Position top oven rack in the center position and pre-heat oven to 350°F. Spray a medium-sized baking dish with non-stick cooking spray and set aside.

2

Heat one tablespoon olive oil in a large skillet over medium heat. Add sweet potato, red pepper, onion, garlic powder, basil, and parsley. Season with salt and black pepper, to taste, and stir to combine.

3

Cook, stirring occasionally, until the pepper and onion soften and the sweet potato starts to develop a bit of color, approximately 5-6 minutes. Remove from heat and transfer to the prepared baking dish. Spread into a uniform layer and set aside.

4

While the vegetables cook, whisk together the eggs and half & half in a large bowl. Add half the Gouda cheese and stir to combine.
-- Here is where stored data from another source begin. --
-- ==== Sys2Proof/Certificates/Slice0/Obligations.lean ====
section
/-!
DEFINITION. The statements for the provers. `u` is always the machine as the passing of the command's `dt` leaves it. The rules that a
docstring begins with are those whose words the statement takes its parts from; it states a rule whole only where it says 'whole'.
-/

open Sys2Proof Sys2Proof.Machine

/-! ## Field I/O -/

/-- R266, R267, R271, R272: a write of FIO_OUT_LO or FIO_OUT_HI stores the word, and every register-sourced channel that is the first of its gang takes its bit as
its commanded level; a write of FIO_CH_CMD stores the RAW bits, and both bits in mode RAW set BOTHON; a write of 1 to BOTHON clears it unless both bits still stand.
R278 to R280: a write of FIO_SAFE.ENTER sets cause CMD, and the first cause enters the safe state, in which no high-side switch is on; a write of RELEASE clears CMD,
and the last cause leaves the safe state when FIO's configuration is valid, and raises CFG_INVALID when it is not. Only registers of the channels named change, and,
as the safe state is entered, those of FIO and of the compare units. -/
def Obligations.OutputCommandsAndSafeState : Prop :=
  (∀ (s : State) (dt agent : Nat) (val : Word), s.heeds dt agent 16 → s.live dt →
    let u := (s.pass dt).m
    answers (.outLevelWrite dt agent false val) s (fun t => t.m.rd R.fioOutLo = val
      ∧ (∀ q < 64, u.gangHead q = q → u.get (F.fioChCfg_SRC q) = 0 → t.m.on (F.fioChStat_LEVEL q) = val.getLsbD q)
      ∧ keepsRegs u t.m (R.fioOutLo :: u.chRegs (List.range 64)) ∧ sameData (s.pass dt) t)
    ∧ answers (.outLevelWrite dt agent true val) s (fun t => t.m.get F.fioOutHi_LEVEL = val.toNat % 2 ^ 32
      ∧ (∀ q < 32, u.gangHead (64 + q) = 64 + q → u.get (F.fioChCfg_SRC (64 + q)) = 0 → t.m.on (F.fioChStat_LEVEL (64 + q)) = val.getLsbD q)
      ∧ keepsRegs u t.m (R.fioOutHi :: u.chRegs ((List.range 32).map (64 + ·))) ∧ sameData (s.pass dt) t)
    ∧ ∀ q < 96, answers (.rawWrite dt agent q val) s (fun t =>
        t.m.on (F.fioChCmd_RAW_HS q) = val.getLsbD 0 ∧ t.m.on (F.fioChCmd_RAW_LS q) = val.getLsbD 1
        ∧ t.m.on (F.fioChStat_BOTHON q) = (u.on (F.fioChStat_BOTHON q)
            || (u.gangHead q = q && u.get (F.fioChCfg_MODE q) = 3 && val.getLsbD 0 && val.getLsbD 1))
        ∧ keepsRegs u t.m (R.fioChCmd q :: u.chRegs (q :: u.gangMembers q)) ∧ sameData (s.pass dt) t)
      ∧ (u.on (F.fioChStat_BOTHON q) = true → answers (.bothonClear dt agent q) s (fun t =>
          (t.m.on (F.fioChStat_BOTHON q) = true ↔
            u.get (F.fioChCfg_MODE q) = 3 ∧ u.on (F.fioChCmd_RAW_HS q) = true ∧ u.on (F.fioChCmd_RAW_LS q) = true)
          ∧ keepsRegs u t.m (u.chRegs (q :: u.gangMembers q)) ∧ sameData (s.pass dt) t))
      ∧ (u.on (F.fioChStat_BOTHON q) = false → idles (.bothonClear dt agent q) s))
  ∧ ∀ (s : State) (dt agent : Nat), s.heeds dt agent 16 → s.live dt →
    let u := (s.pass dt).m
    let c := u.get F.fioSafe_CAUSE
    (c = 0 → answers (.enter dt agent) s (fun t => t.m.get F.fioSafe_CAUSE = 2 ∧ t.m.on F.fioStat_SAFE = true
      ∧ (∀ q < 96, t.m.on (F.fioChStat_HS_ON q) = false) ∧ keepsWindows u t.m [15, 16] ∧ sameData (s.pass dt) t))
    ∧ (c ≠ 0 → answers (.enter dt agent) s (fun t => t.m.get F.fioSafe_CAUSE = c ||| 2 ∧ keepsRegs u t.m [R.fioSafe] ∧ sameData (s.pass dt) t))
    ∧ (c = 2 → u.fioInvalid = none → answers (.release dt agent) s (fun t => t.m.get F.fioSafe_CAUSE = 0 ∧ t.m.on F.fioStat_SAFE = false
      ∧ keepsRegs u t.m (R.fioSafe :: R.fioStat :: u.chRegs (List.range 96)) ∧ sameData (s.pass dt) t))
    ∧ (∀ o, c = 2 → u.fioInvalid = some o → answers (.release dt agent) s (fun t =>
      raises u t.m 0x11 0x1E 0 [(32, (o : Int) - R.fioStat)] ∧ keepsRegs u t.m [] ∧ sameData (s.pass dt) t))
    ∧ (c ≠ 2 → answers (.release dt agent) s (fun t =>
      t.m.get F.fioSafe_CAUSE = c - (if c.testBit 1 then 2 else 0) ∧ keepsRegs u t.m [R.fioSafe] ∧ sameData (s.pass dt) t))

/-- R271, R273, R276: an overload trips the gang's first channel: TRIPS counts it, the gang's switches go off, and TRIPPED sets, or OVL_LATCH at the fourth trip
within 1,000 ms; a channel tripped or latched does not trip again; 100 ms later TRIPPED clears; writing 1 to OVL_LATCH clears it.
R274, R275, R281: an open load of a channel whose gang is tested sets OPEN of the gang's first channel and counts it, and OPEN clears when no member is open any
more; overtemperature turns the gang off, sets OT and counts it, and OT clears when no member is hot any more; a coupler's timeout turns both switches off.
Nothing else changes but registers of those channels; without the condition that it ends or clears, a command only lets time pass. -/
def Obligations.OutputFaultsTripAndClear : Prop :=
  (∀ (s : State) (dt agent q : Nat), q < 96 → s.live dt →
    let u := (s.pass dt).m
    let h := u.gangHead q
    let recent := (u.fioChan h).trips.countP fun t => decide (u.now < t + 1000000000)
    let due : Bool := match (u.fioChan q).retryAt with | some at' => at' ≤ u.now | none => false
    (u.on (F.fioChStat_TRIPPED h) = false → u.on (F.fioChStat_OVL_LATCH h) = false →
      answers (.overload dt q) s (fun t => counted u t.m (F.fioChCnt_TRIPS h)
        ∧ (3 ≤ recent → t.m.on (F.fioChStat_OVL_LATCH h) = true ∧ t.m.on (F.fioChStat_TRIPPED h) = false)
        ∧ (recent < 3 → t.m.on (F.fioChStat_TRIPPED h) = true ∧ t.m.on (F.fioChStat_OVL_LATCH h) = false
            ∧ (t.m.fioChan h).retryAt = some (u.now + 100000000))
        ∧ (∀ g ∈ u.gangMembers h, t.m.on (F.fioChStat_HS_ON g) = false ∧ t.m.on (F.fioChStat_LS_ON g) = false
            ∧ t.m.on (F.fioChStat_FORCED g) = true)
        ∧ raises u t.m 0x11 0x11 0 [(7, (h : Int)), (32, (recent + 1 : Int))]
        ∧ keepsRegs u t.m (u.chRegs (h :: u.gangMembers h)) ∧ sameData (s.pass dt) t))
    ∧ (u.on (F.fioChStat_TRIPPED h) = true ∨ u.on (F.fioChStat_OVL_LATCH h) = true → idles (.overload dt q) s)
    ∧ (u.on (F.fioChStat_TRIPPED q) = true → due = true →
      answers (.overloadRetry dt q) s (fun t => t.m.on (F.fioChStat_TRIPPED q) = false ∧ (t.m.fioChan q).retryAt = none
        ∧ keepsRegs u t.m (u.chRegs (q :: u.gangMembers q)) ∧ sameData (s.pass dt) t))
    ∧ (u.on (F.fioChStat_TRIPPED q) = false ∨ due = false → idles (.overloadRetry dt q) s)
    ∧ (u.on (F.fioChStat_OVL_LATCH q) = true → s.heeds dt agent 16 →
      answers (.ovlLatchClear dt agent q) s (fun t => t.m.on (F.fioChStat_OVL_LATCH q) = false
        ∧ keepsRegs u t.m (u.chRegs (q :: u.gangMembers q)) ∧ sameData (s.pass dt) t))
    ∧ (u.on (F.fioChStat_OVL_LATCH q) = false → idles (.ovlLatchClear dt agent q) s))
  ∧ ∀ (s : State) (dt q : Nat), q < 96 → s.live dt →
    let u := (s.pass dt).m
    let h := u.gangHead q
    let others (f : FioCh → Bool) : Bool := (u.gangMembers h).any fun g => g != q && f (u.fioChan g)
    (u.owTests h = true → answers (.openOut dt q) s (fun t => t.m.on (F.fioChStat_OPEN h) = true ∧ (t.m.fioChan q).wireOpen = true
        ∧ (u.on (F.fioChStat_OPEN h) = false → counted u t.m (F.fioChCnt_OPENS h) ∧ raises u t.m 0x11 0x13 0 [(7, (h : Int))])
        ∧ (if u.on (F.fioChStat_OPEN h) then keepsRegs u t.m [] else keepsRegs u t.m [R.fioChStat h, R.fioChCnt h]) ∧ sameData (s.pass dt) t))
    ∧ (u.owTests h = false → idles (.openOut dt q) s ∧ idles (.openOutClear dt q) s)
    ∧ (u.owTests h = true → answers (.openOutClear dt q) s (fun t => (t.m.fioChan q).wireOpen = false
        ∧ t.m.on (F.fioChStat_OPEN h) = (u.on (F.fioChStat_OPEN h) && others (·.wireOpen))
        ∧ keepsRegs u t.m [R.fioChStat h] ∧ sameData (s.pass dt) t))
    ∧ answers (.overtemp dt q) s (fun t => t.m.on (F.fioChStat_OT h) = true ∧ (t.m.fioChan q).hot = true
        ∧ (u.on (F.fioChStat_OT h) = false → counted u t.m (F.fioChCnt_OTS h) ∧ raises u t.m 0x11 0x14 0 [(7, (h : Int))]
          ∧ ∀ g ∈ u.gangMembers h, t.m.on (F.fioChStat_HS_ON g) = false ∧ t.m.on (F.fioChStat_LS_ON g) = false ∧ t.m.on (F.fioChStat_FORCED g) = true)
        ∧ (if u.on (F.fioChStat_OT h) then keepsRegs u t.m [] else keepsRegs u t.m (u.chRegs (h :: u.gangMembers h))) ∧ sameData (s.pass dt) t)
    ∧ answers (.overtempClear dt q) s (fun t => (t.m.fioChan q).hot = false
        ∧ t.m.on (F.fioChStat_OT h) = (u.on (F.fioChStat_OT h) && others (·.hot))
        ∧ (if others (·.hot) then keepsRegs u t.m [] else keepsRegs u t.m (u.chRegs (h :: u.gangMembers h))) ∧ sameData (s.pass dt) t)
    ∧ answers (.couplerTimeout dt q) s (fun t => t.m.on (F.fioChStat_HS_ON q) = false ∧ t.m.on (F.fioChStat_LS_ON q) = false
        ∧ (t.m.fioChan q).coupOff = true ∧ keepsRegs u t.m [R.fioChStat q] ∧ sameData (s.pass dt) t)
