/-! ## `setPulse` -/

@[simp] theorem Mach.setPulse_now (i : Nat) (f : Option Pulse) : (m.setPulse i f).now = m.now := rfl
@[simp] theorem Mach.setPulse_reelB (i : Nat) (f : Option Pulse) : (m.setPulse i f).reelB = m.reelB := rfl
@[simp] theorem Mach.setPulse_reelT (i : Nat) (f : Option Pulse) : (m.setPulse i f).reelT = m.reelT := rfl
@[simp] theorem Mach.setPulse_reelRate (i : Nat) (f : Option Pulse) : (m.setPulse i f).reelRate = m.reelRate := rfl
@[simp] theorem Mach.setPulse_wallB (i : Nat) (f : Option Pulse) : (m.setPulse i f).wallB = m.wallB := rfl
@[simp] theorem Mach.setPulse_wallT (i : Nat) (f : Option Pulse) : (m.setPulse i f).wallT = m.wallT := rfl
@[simp] theorem Mach.setPulse_wallRate (i : Nat) (f : Option Pulse) : (m.setPulse i f).wallRate = m.wallRate := rfl
@[simp] theorem Mach.setPulse_regs (i : Nat) (f : Option Pulse) : (m.setPulse i f).regs = m.regs := rfl
@[simp] theorem Mach.setPulse_fresh (i : Nat) (f : Option Pulse) : (m.setPulse i f).fresh = m.fresh := rfl
@[simp] theorem Mach.setPulse_twinPres (i : Nat) (f : Option Pulse) : (m.setPulse i f).twinPres = m.twinPres := rfl
@[simp] theorem Mach.setPulse_twinB (i : Nat) (f : Option Pulse) : (m.setPulse i f).twinB = m.twinB := rfl
@[simp] theorem Mach.setPulse_evq (i : Nat) (f : Option Pulse) : (m.setPulse i f).evq = m.evq := rfl
@[simp] theorem Mach.setPulse_evDropped (i : Nat) (f : Option Pulse) : (m.setPulse i f).evDropped = m.evDropped := rfl
@[simp] theorem Mach.setPulse_runs (i : Nat) (f : Option Pulse) : (m.setPulse i f).runs = m.runs := rfl
@[simp] theorem Mach.setPulse_logBuf (i : Nat) (f : Option Pulse) : (m.setPulse i f).logBuf = m.logBuf := rfl
@[simp] theorem Mach.setPulse_logLost (i : Nat) (f : Option Pulse) : (m.setPulse i f).logLost = m.logLost := rfl
@[simp] theorem Mach.setPulse_fioCh (i : Nat) (f : Option Pulse) : (m.setPulse i f).fioCh = m.fioCh := rfl
@[simp] theorem Mach.setPulse_swActs (i : Nat) (f : Option Pulse) : (m.setPulse i f).swActs = m.swActs := rfl
@[simp] theorem Mach.setPulse_fioW (i : Nat) (f : Option Pulse) : (m.setPulse i f).fioW = m.fioW := rfl
@[simp] theorem Mach.setPulse_fioC (i : Nat) (f : Option Pulse) : (m.setPulse i f).fioC = m.fioC := rfl
@[simp] theorem Mach.setPulse_pos (i : Nat) (f : Option Pulse) : (m.setPulse i f).pos = m.pos := rfl
@[simp] theorem Mach.setPulse_cmp (i : Nat) (f : Option Pulse) : (m.setPulse i f).cmp = m.cmp := rfl
@[simp] theorem Mach.setPulse_lateUntil (i : Nat) (f : Option Pulse) : (m.setPulse i f).lateUntil = m.lateUntil := rfl
@[simp] theorem Mach.setPulse_mon (i : Nat) (f : Option Pulse) : (m.setPulse i f).mon = m.mon := rfl
@[simp] theorem Mach.setPulse_verdQ (i : Nat) (f : Option Pulse) : (m.setPulse i f).verdQ = m.verdQ := rfl
@[simp] theorem Mach.setPulse_loadAt (i : Nat) (f : Option Pulse) : (m.setPulse i f).loadAt = m.loadAt := rfl
@[simp] theorem Mach.setPulse_bucketAt (i : Nat) (f : Option Pulse) : (m.setPulse i f).bucketAt = m.bucketAt := rfl
@[simp] theorem Mach.setPulse_started (i : Nat) (f : Option Pulse) : (m.setPulse i f).started = m.started := rfl
@[simp] theorem Mach.setPulse_ownVerdicts (i : Nat) (f : Option Pulse) : (m.setPulse i f).ownVerdicts = m.ownVerdicts := rfl
@[simp] theorem Mach.setPulse_peerVerdicts (i : Nat) (f : Option Pulse) : (m.setPulse i f).peerVerdicts = m.peerVerdicts := rfl
@[simp] theorem Mach.setPulse_ownDigests (i : Nat) (f : Option Pulse) : (m.setPulse i f).ownDigests = m.ownDigests := rfl
@[simp] theorem Mach.setPulse_peerDigests (i : Nat) (f : Option Pulse) : (m.setPulse i f).peerDigests = m.peerDigests := rfl
@[simp] theorem Mach.setPulse_recBuf (i : Nat) (f : Option Pulse) : (m.setPulse i f).recBuf = m.recBuf := rfl
@[simp] theorem Mach.setPulse_recDropped (i : Nat) (f : Option Pulse) : (m.setPulse i f).recDropped = m.recDropped := rfl
@[simp] theorem Mach.setPulse_recFirst (i : Nat) (f : Option Pulse) : (m.setPulse i f).recFirst = m.recFirst := rfl
@[simp] theorem Mach.setPulse_recFreeze (i : Nat) (f : Option Pulse) : (m.setPulse i f).recFreeze = m.recFreeze := rfl
@[simp] theorem Mach.setPulse_grs (i : Nat) (f : Option Pulse) : (m.setPulse i f).grs = m.grs := rfl
@[simp] theorem Mach.setPulse_pipes (i : Nat) (f : Option Pulse) : (m.setPulse i f).pipes = m.pipes := rfl
@[simp] theorem Mach.setPulse_cxs (i : Nat) (f : Option Pulse) : (m.setPulse i f).cxs = m.cxs := rfl
@[simp] theorem Mach.setPulse_eng (i : Nat) (f : Option Pulse) : (m.setPulse i f).eng = m.eng := rfl
@[simp] theorem Mach.setPulse_cores (i : Nat) (f : Option Pulse) : (m.setPulse i f).cores = m.cores := rfl
@[simp] theorem Mach.setPulse_istore (i : Nat) (f : Option Pulse) : (m.setPulse i f).istore = m.istore := rfl
@[simp] theorem Mach.setPulse_ports (i : Nat) (f : Option Pulse) : (m.setPulse i f).ports = m.ports := rfl
@[simp] theorem Mach.setPulse_mbxWait (i : Nat) (f : Option Pulse) : (m.setPulse i f).mbxWait = m.mbxWait := rfl
@[simp] theorem Mach.setPulse_jobs (i : Nat) (f : Option Pulse) : (m.setPulse i f).jobs = m.jobs := rfl
@[simp] theorem Mach.setPulse_msix (i : Nat) (f : Option Pulse) : (m.setPulse i f).msix = m.msix := rfl
@[simp] theorem Mach.setPulse_pba (i : Nat) (f : Option Pulse) : (m.setPulse i f).pba = m.pba := rfl
@[simp] theorem Mach.setPulse_violated (i : Nat) (f : Option Pulse) : (m.setPulse i f).violated = m.violated := rfl
@[simp] theorem Mach.setPulse_clJob (i : Nat) (f : Option Pulse) : (m.setPulse i f).clJob = m.clJob := rfl
@[simp] theorem Mach.setPulse_asms (i : Nat) (f : Option Pulse) : (m.setPulse i f).asms = m.asms := rfl
@[simp] theorem Mach.setPulse_clq (i : Nat) (f : Option Pulse) : (m.setPulse i f).clq = m.clq := rfl
@[simp] theorem Mach.setPulse_running (i : Nat) (f : Option Pulse) : (m.setPulse i f).running = m.running := rfl
@[simp] theorem Mach.setPulse_tileSeq (i : Nat) (f : Option Pulse) : (m.setPulse i f).tileSeq = m.tileSeq := rfl
@[simp] theorem Mach.setPulse_clIdle (i : Nat) (f : Option Pulse) : (m.setPulse i f).clIdle = m.clIdle := rfl
@[simp] theorem Mach.setPulse_jobRt (i : Nat) (f : Option Pulse) : (m.setPulse i f).jobRt = m.jobRt := rfl
@[simp] theorem Mach.setPulse_switching (i : Nat) (f : Option Pulse) : (m.setPulse i f).switching = m.switching := rfl
@[simp] theorem Mach.setPulse_restart (i : Nat) (f : Option Pulse) : (m.setPulse i f).restart = m.restart := rfl
@[simp] theorem Mach.setPulse_chain (i : Nat) (f : Option Pulse) : (m.setPulse i f).chain = m.chain := rfl
@[simp] theorem Mach.setPulse_shed (i : Nat) (f : Option Pulse) : (m.setPulse i f).shed = m.shed := rfl
@[simp] theorem Mach.setPulse_hop (i : Nat) (f : Option Pulse) : (m.setPulse i f).hop = m.hop := rfl
@[simp] theorem Mach.setPulse_pages (i : Nat) (f : Option Pulse) : (m.setPulse i f).pages = m.pages := rfl
@[simp] theorem Mach.setPulse_widx (i : Nat) (f : Option Pulse) : (m.setPulse i f).widx = m.widx := rfl
@[simp] theorem Mach.setPulse_tbuf (i : Nat) (f : Option Pulse) : (m.setPulse i f).tbuf = m.tbuf := rfl
@[simp] theorem Mach.setPulse_lanes (i : Nat) (f : Option Pulse) : (m.setPulse i f).lanes = m.lanes := rfl
@[simp] theorem Mach.setPulse_links (i : Nat) (f : Option Pulse) : (m.setPulse i f).links = m.links := rfl
@[simp] theorem Mach.setPulse_tng (i : Nat) (f : Option Pulse) : (m.setPulse i f).tng = m.tng := rfl
@[simp] theorem Mach.setPulse_pkgDigest (i : Nat) (f : Option Pulse) : (m.setPulse i f).pkgDigest = m.pkgDigest := rfl
@[simp] theorem Mach.setPulse_lastMode (i : Nat) (f : Option Pulse) : (m.setPulse i f).lastMode = m.lastMode := rfl
@[simp] theorem Mach.setPulse_rplSeen (i : Nat) (f : Option Pulse) : (m.setPulse i f).rplSeen = m.rplSeen := rfl
@[simp] theorem Mach.setPulse_rplRec (i : Nat) (f : Option Pulse) : (m.setPulse i f).rplRec = m.rplRec := rfl
@[simp] theorem Mach.setPulse_spg (i : Nat) (f : Option Pulse) : (m.setPulse i f).spg = m.spg := rfl
@[simp] theorem Mach.setPulse_drbgAt (i : Nat) (f : Option Pulse) : (m.setPulse i f).drbgAt = m.drbgAt := rfl
@[simp] theorem Mach.setPulse_drbgN (i : Nat) (f : Option Pulse) : (m.setPulse i f).drbgN = m.drbgN := rfl
@[simp] theorem Mach.setPulse_healthRun (i : Nat) (f : Option Pulse) : (m.setPulse i f).healthRun = m.healthRun := rfl
@[simp] theorem Mach.setPulse_reelGood (i : Nat) (f : Option Pulse) : (m.setPulse i f).reelGood = m.reelGood := rfl
@[simp] theorem Mach.setPulse_reelOff (i : Nat) (f : Option Pulse) : (m.setPulse i f).reelOff = m.reelOff := rfl
@[simp] theorem Mach.setPulse_reelSeen (i : Nat) (f : Option Pulse) : (m.setPulse i f).reelSeen = m.reelSeen := rfl
@[simp] theorem Mach.setPulse_keysAt (i : Nat) (f : Option Pulse) : (m.setPulse i f).keysAt = m.keysAt := rfl
@[simp] theorem Mach.setPulse_recCkpts (i : Nat) (f : Option Pulse) : (m.setPulse i f).recCkpts = m.recCkpts := rfl
@[simp] theorem Mach.setPulse_ckptAt (i : Nat) (f : Option Pulse) : (m.setPulse i f).ckptAt = m.ckptAt := rfl
@[simp] theorem Mach.setPulse_ckptN (i : Nat) (f : Option Pulse) : (m.setPulse i f).ckptN = m.ckptN := rfl
@[simp] theorem Mach.setPulse_rplPos (i : Nat) (f : Option Pulse) : (m.setPulse i f).rplPos = m.rplPos := rfl
@[simp] theorem Mach.setPulse_rplOff (i : Nat) (f : Option Pulse) : (m.setPulse i f).rplOff = m.rplOff := rfl
@[simp] theorem Mach.setPulse_rplExp (i : Nat) (f : Option Pulse) : (m.setPulse i f).rplExp = m.rplExp := rfl
@[simp] theorem Mach.setPulse_rplCov (i : Nat) (f : Option Pulse) : (m.setPulse i f).rplCov = m.rplCov := rfl
@[simp] theorem Mach.setPulse_rplChoices (i : Nat) (f : Option Pulse) : (m.setPulse i f).rplChoices = m.rplChoices := rfl
@[simp] theorem Mach.setPulse_rplPre (i : Nat) (f : Option Pulse) : (m.setPulse i f).rplPre = m.rplPre := rfl
@[simp] theorem Mach.setPulse_hostOut (i : Nat) (f : Option Pulse) : (m.setPulse i f).hostOut = m.hostOut := rfl
@[simp] theorem Mach.setPulse_pcieOut (i : Nat) (f : Option Pulse) : (m.setPulse i f).pcieOut = m.pcieOut := rfl
@[simp] theorem Mach.setPulse_tracer (i : Nat) (f : Option Pulse) : (m.setPulse i f).tracer = m.tracer := rfl
@[simp] theorem Mach.setPulse_prof (i : Nat) (f : Option Pulse) : (m.setPulse i f).prof = m.prof := rfl
@[simp] theorem Mach.setPulse_evtAt (i : Nat) (f : Option Pulse) : (m.setPulse i f).evtAt = m.evtAt := rfl
@[simp] theorem Mach.setPulse_nvm (i : Nat) (f : Option Pulse) : (m.setPulse i f).nvm = m.nvm := rfl
@[simp] theorem Mach.setPulse_pkg (i : Nat) (f : Option Pulse) : (m.setPulse i f).pkg = m.pkg := rfl
@[simp] theorem Mach.setPulse_supply (i : Nat) (f : Option Pulse) : (m.setPulse i f).supply = m.supply := rfl
@[simp] theorem Mach.setPulse_rst (i : Nat) (f : Option Pulse) : (m.setPulse i f).rst = m.rst := rfl
@[simp] theorem Mach.setPulse_log (i : Nat) (f : Option Pulse) : (m.setPulse i f).log = m.log := rfl
@[simp] theorem Mach.setPulse_mgt (i : Nat) (f : Option Pulse) : (m.setPulse i f).mgt = m.mgt := rfl
@[simp] theorem Mach.setPulse_tim (i : Nat) (f : Option Pulse) : (m.setPulse i f).tim = m.tim := rfl
@[simp] theorem Mach.setPulse_kiln (i : Nat) (f : Option Pulse) : (m.setPulse i f).kiln = m.kiln := rfl
@[simp] theorem Mach.setPulse_snap (i : Nat) (f : Option Pulse) : (m.setPulse i f).snap = m.snap := rfl
@[simp] theorem Mach.setPulse_hostIn (i : Nat) (f : Option Pulse) : (m.setPulse i f).hostIn = m.hostIn := rfl
@[simp] theorem Mach.setPulse_dramKeys (i : Nat) (f : Option Pulse) : (m.setPulse i f).dramKeys = m.dramKeys := rfl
Set aside.

5

Add the remaining olive oil to the same skillet over medium heat and toss in the arugula or spinach. Cook, stirring occasionally, just until the greens wilt, approximately 2-3 minutes. Remove from heat and spread evenly on top of the other vegetables in the baking dish.

6

Pour the egg mixture on top and spread with a rubber spatula, if necessary, to cover the entire surface. Sprinkle remaining cheese on top and season with additional salt and black pepper, if desired.

7

Place in pre-heated oven and bake until the egg is set and the top starts to turn golden brown, approximately 25-30 minutes. Remove from oven and cool slightly before slicing. Garnish with fresh herbs, if using, and serve immediately. Enjoy!